Even as Brooks disavows the Trumpist framing of Donald Trump’s indictments, he also semi-validates it by stressing that his trust in the system is a function of membership in the same elites he’s just declared to be the bad guys. Brooks is, you might say, checking his privilege.
And that’s the great irony of such a plea to understand Trumpist aggrieved populism: It is, in many ways, a mirror image of the same “woke” progressivism against which Trumpism is in part a pushback, and which conservatives have decried. In both cases, the argument suggests that law is merely an instrument of the powerful, objectivity is impossible, and the “marginalized” cannot be expected to respect legal and social norms. It’s no wonder “respectability politics” is as much of a slur in MAGA world as it is among social justice activists. In both cases, the politics of grievance are based on some real grievances: meritocratic elitism, like racism or sexism, is real (though in all these instances the dynamics are far more complex and far less pervasive than is claimed). In both cases, the politics of grievance offer bad solutions.
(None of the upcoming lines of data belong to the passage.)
-- ==== Sys2Proof/Tests/Slice0.lean ====
section
/-! SUPPORT. The model's own tests: expected values from spec 95_test_vectors.md and the rules' own worked
examples, and for each statement with hypotheses a witness that meets them. -/

namespace Sys2Proof.Tests

open Sys2Proof.Machine

/-! ## Helpers -/

/-- The next state, where there is one. -/
def after (o : Host.Outcome State Fault Refusal) : Option State :=
  match o with
  | .next s => some s
  | .fault _ => none
  | .refused _ => none

/-- A state at phase `p` and index `t`, `S` and `R` holding `IV`. -/
def atPos (p : Phase) (t : BitVec 6) : State :=
  { State.reset with PHASE := p, T := t, S := some romIV, R := some romIV }

/-- 64 zero elements. -/
def zeros64 (w : Nat) : List (Nat × BitVec w) := Memory.ofList (List.replicate 64 0)

/-- `atPos` with every element of `BUF` and `W` zero. -/
def fullAt (p : Phase) (t : BitVec 6) : State := { atPos p t with BUF := zeros64 8, W := zeros64 32 }

/-- `S` after the block of `abc` (vector S2). -/
def abcState : Regs8 :=
  ⟨0xba7816bf, 0x8f01cfea, 0x414140de, 0x5dae2223, 0xb00361a3, 0x96177a9c, 0xb410ff61, 0xf20015ad⟩

/-- `R` after round 63 of the block of `abc` (95_test_vectors.md section 3). -/
def abcRegs : Regs8 :=
  ⟨0x506e3058, 0xd39a2165, 0x04d24d6c, 0xb85e2ce9, 0x5ef50f24, 0xfb121210, 0x948d25b6, 0x961f4894⟩

/-! ## Well-formedness and decoding -/

/-- R76: `arg[7:5]` of `READ` not zero is refused, each of its three bits. -/
theorem test_wellFormed_refuses_read_beyond_31 :
    (Instr.read 0x20).wellFormed = false ∧ (Instr.read 0x40).wellFormed = false ∧
      (Instr.read 0x80).wellFormed = false ∧ (Instr.read 0x1f).wellFormed = true := by decide

/-- One word of each `CMD` row (R75; vectors V16 to V20). -/
theorem test_decode_command_rows :
    decode (.cmd 0b000111111111#12) = .ok .start ∧ decode (.cmd 0b001010101011#12) = .ok (.push 0xab) ∧
      decode (.cmd 0b001110100101#12) = .ok .finish ∧ decode (.cmd 0b010000011111#12) = .ok (.read 31) ∧
      decode (.cmd 0b010111111111#12) = .ok .stat := ⟨rfl, rfl, rfl, rfl, rfl⟩

/-- Reserved words (R82; vectors V13 to V15). -/
theorem test_decode_reserved_words :
    decode (.cmd 0x000) = .error .reservedCommand ∧ decode (.cmd 0x420) = .error .reservedCommand ∧
      decode (.cmd 0x600) = .error .reservedCommand ∧ decode (.cmd 0xfff) = .error .reservedCommand :=
  ⟨rfl, rfl, rfl, rfl⟩

/-- The `UOP` and `RST` rows (R78, R79). -/
theorem test_decode_uop_and_rst_rows :
    decode (.uop 0b0010#4) = .ok .pad1 ∧ decode (.uop 0b0011#4) = .ok .pad2 ∧
      decode (.uop 0b0100#4) = .ok .ldw ∧ decode (.uop 0b0101#4) = .ok .exp ∧
      decode (.uop 0b0110#4) = .ok .initw ∧ decode (.uop 0b0111#4) = .ok .round ∧
      decode (.uop 0b1000#4) = .ok .acc ∧ decode (.uop 0b1001#4) = .error .noEngineStep ∧
      decode (.uop 0b1010#4) = .error .reservedPhase ∧ decode (.rst 0b1#1) = .ok .reset ∧
      decode (.rst 0b0#1) = .error .noEvent :=
  ⟨rfl, rfl, rfl, rfl, rfl, rfl, rfl, rfl, rfl, rfl, rfl⟩

/-- Every row of the opcode table, by the table's own numbering. -/
theorem test_decodeTableWord_rows :
    [(16, 0x100), (16, 0x261), (16, 0x300), (16, 0x41f), (16, 0x500), (8, 1), (8, 2), (8, 3), (8, 4), (8, 5),
      (8, 6), (8, 7), (8, 8), (16, 0x420), (8, 9)].map (fun x => decodeTableWord x.1 x.2)
      = [some .start, some (.push 0x61), some .finish, some (.read 31), some .stat, some .reset, some .pad1,
        some .pad2, some .ldw, some .exp, some .initw, some .round, some .acc, none, none] := by decide

/-- Each row's word, made ready at reset, is taken by the very next step (`withFetchWord`). -/
theorem test_fetched_rows_run :
    [(16, 0x100), (16, 0x261), (16, 0x300), (16, 0x41f), (16, 0x500), (8, 1), (8, 2), (8, 3), (8, 4), (8, 5),
      (8, 6), (8, 7), (8, 8)].all (fun x => (after (step (State.reset.withFetchWord x.1 x.2))).isSome)
      = true := by decide +kernel

/-! ## Word functions (95_test_vectors.md section 2) -/

theorem test_word_functions :
    rotr 0x12345678 7 = 0xf02468ac ∧ shr 0x12345678 3 = 0x02468acf ∧ bsig0 0x12345678 = 0x66146474 ∧
      bsig1 0x12345678 = 0x3561abda ∧ ssig0 0x61626380 = 0x940e90ef ∧ ssig1 0x61626380 = 0x7da86405 := by
  decide

theorem test_ch_maj_add :
    Ch 0x510e527f 0x9b05688c 0x1f83d9ab = 0x1f85c98c ∧ Maj 0x6a09e667 0xbb67ae85 0x3c6ef372 = 0x3a6fe667 ∧
      add32 0xffffffff 1 = 0 ∧ be32 0x61 0x62 0x63 0x80 = 0x61626380 ∧
      bytes32 0xba7816bf = [0xba, 0x78, 0x16, 0xbf] ∧ be64 448 = [0, 0, 0, 0, 0, 0, 1, 0xc0] := by decide

/-! ## One step of each instruction -/

/-- R164 and vector V12: in `DONE`, `START` puts `IV` in `S` and opens the message. -/
theorem test_start_in_done :
    (after (exec .start { atPos .done 0 with S := some abcState, LEN := 24, TAIL := .last })).map
      (fun s => (s.PHASE, s.TAIL, s.LEN, s.S.map (Regs8.get · 0))) = some (.absorb, .none, 0, some 0x6a09e667) := by
  decide

/-- Vector V7: `START` in `ROUND` waits, still presented. -/
theorem test_start_waits_when_busy :
    (after (exec .start { atPos .round 40 with cmds := [0x100] })).map (fun s => (s.PHASE, s.T, s.cmds))
      = some (.round, 40, [0x100]) := by decide

/-- Vector V20: the 64th byte. -/
theorem test_push_64th_byte :
    (after (exec (.push 0xab) { atPos .absorb 0 with N := 63, LEN := 504, cmds := [0x2ab] })).map
      (fun s => (Memory.read s.BUF 63, s.LEN, s.N, s.PHASE, s.cmds)) = some (some 0xab, 512, 0, .loadw, []) := by
  decide

/-- Vector V21: the first byte. -/
theorem test_push_first_byte :
    (after (exec (.push 0xab) (atPos .absorb 0))).map (fun s => (s.BUF, s.LEN, s.N, s.PHASE))
      = some ([(0, 0xab)], 8, 1, .absorb) := by decide

/-- R166: `FINISH` in `ABSORB`. -/
theorem test_finish_in_absorb :
    (after (exec .finish { atPos .absorb 0 with N := 3, LEN := 24 })).map (fun s => (s.PHASE, s.N, s.LEN))
      = some (.pad1, 3, 24) := by decide

/-- Vector V3: `FINISH` after reset is not accepted. -/
theorem test_finish_waits_in_idle :
    (after (exec .finish { State.reset with cmds := [0x300] })).map (fun s => (s.PHASE, s.cmds))
      = some (.idle, [0x300]) := by decide

/-- Program P2: `READ 31` of the digest of `abc` is 0xad, twice the same (vector V11). -/
theorem test_read_31_twice :
    (after (exec (.read 31) { atPos .done 0 with S := some abcState, resp := [0xad] })).map State.resp
      = some [0xad, 0xad] := by decide

/-- Vector V5: `READ` in `ABSORB` is not accepted. -/
theorem test_read_waits_in_absorb :
    (after (exec (.read 0) { atPos .absorb 0 with cmds := [0x400] })).map (fun s => (s.resp, s.cmds))
      = some ([], [0x400]) := by decide

/-- Vector V8: `STAT` in `ROUND`. -/
theorem test_stat_in_round : (after (exec .stat (atPos .round 40))).map State.resp = some [0x72] := by decide

/-- R168: `STAT` in `DONE`. -/
theorem test_stat_in_done : (after (exec .stat (atPos .done 0))).map State.resp = some [0x94] := by decide

/-- Vector V9: `RESET` in `ROUND`, with a command presented. -/
theorem test_reset_in_round :
    (after (step { fullAt .round 40 with turns := [.rst 1], cmds := [0x261] })).map
      (fun s => (s.PHASE, s.T, s.S.isNone && s.BUF.isEmpty, s.cmds, s.resets)) = some (.idle, 0, true, [0x261], 1) := by decide

/-- R79: the reset bit 0 is no event, in `ROUND` with a command presented. -/
theorem test_reset_bit_zero :
    (after (step { fullAt .round 40 with turns := [.rst 0], cmds := [0x261] })).map
      (fun s => (s.PHASE, s.T, s.S.isSome && s.turns.isEmpty, s.cmds, s.resets)) = some (.round, 40, true, [0x261], 0) := by
  decide

/-- R115, `N = 3`, `LEN = 0x18`: the block of `abc`. -/
theorem test_pad1_abc :
    (after (exec .pad1 { atPos .pad1 0 with N := 3, LEN := 24, BUF := [(0, 0x61), (1, 0x62), (2, 0x63)] })).map
      (fun s => (Memory.contents s.BUF == [0x61, 0x62, 0x63, 0x80] ++ List.replicate 59 0 ++ [0x18], s.TAIL, s.PHASE))
      = some (true, .last, .loadw) := by decide

/-- R115, `N = 56`, the smallest that needs a second block: the marker at 56, zeros to 63. -/
theorem test_pad1_56 :
    (after (exec .pad1 { atPos .pad1 0 with N := 56, LEN := 448 })).map
      (fun s => (s.BUF, s.TAIL, s.N))
      = some ([(56, 0x80), (57, 0), (58, 0), (59, 0), (60, 0), (61, 0), (62, 0), (63, 0)], .more, 0) := by decide

/-- R116: the second block of a 56-byte message. -/
theorem test_pad2_448 :
    (after (exec .pad2 { atPos .pad2 0 with TAIL := .more, LEN := 448 })).map
      (fun s => (Memory.contents s.BUF == List.replicate 62 0 ++ [0x01, 0xc0], s.TAIL, s.PHASE))
      = some (true, .last, .loadw) := by decide

/-- R127, `T = 0`: the first word of the block of `abc`. -/
theorem test_ldw_first :
    (after (exec .ldw { atPos .loadw 0 with BUF := [(0, 0x61), (1, 0x62), (2, 0x63), (3, 0x80)] })).map
      (fun s => (s.W, s.T, s.PHASE)) = some ([(0, 0x61626380)], 1, .loadw) := by decide

/-- R127, `T = 15`: the last word, from bytes 60 to 63. -/
theorem test_ldw_last :
    (after (exec .ldw { atPos .loadw 15 with BUF := [(60, 0), (61, 0), (62, 0), (63, 0x18)] })).map
      (fun s => (s.W, s.T, s.PHASE)) = some ([(15, 0x18)], 16, .expand) := by decide

/-- R128 for the block of `abc` at `T = 17`: `W[17] = ssig1(W[15]) = 0x000f0000`. -/
theorem test_exp_17 :
    (after (exec .exp { atPos .expand 17 with W := [(1, 0), (2, 0), (10, 0), (15, 0x18)] })).map
      (fun s => (Memory.read s.W 17, s.T, s.PHASE)) = some (some 0x000f0000, 18, .expand) := by decide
The alternative to Brooks’s proposal is to understand the Trump cult without excusing it. Yes, the liberal elites should acknowledge their mistakes. But let’s not exempt others from blame: the far-right activists and media entrepreneurs who have exploited and cultivated popular grievances for both political and financial profit, flooding the zone with conspiracy theories, lies, out-of-context factoids, and funhouse-mirror distortions to the point of fatally undermining many Americans’ confidence in institutions. Trump himself, of course, is a major source of such disinformation and conspiracy-mongering. But other GOP presidential hopefuls have leapt on the bandwagon during the primaries: A New York Times article on Monday documents the ways in which they feed the same toxic paranoia.
Let’s not forget the right-wing elites cosplaying anti-elitism. And let’s not declare Trumpism the language of the unheard.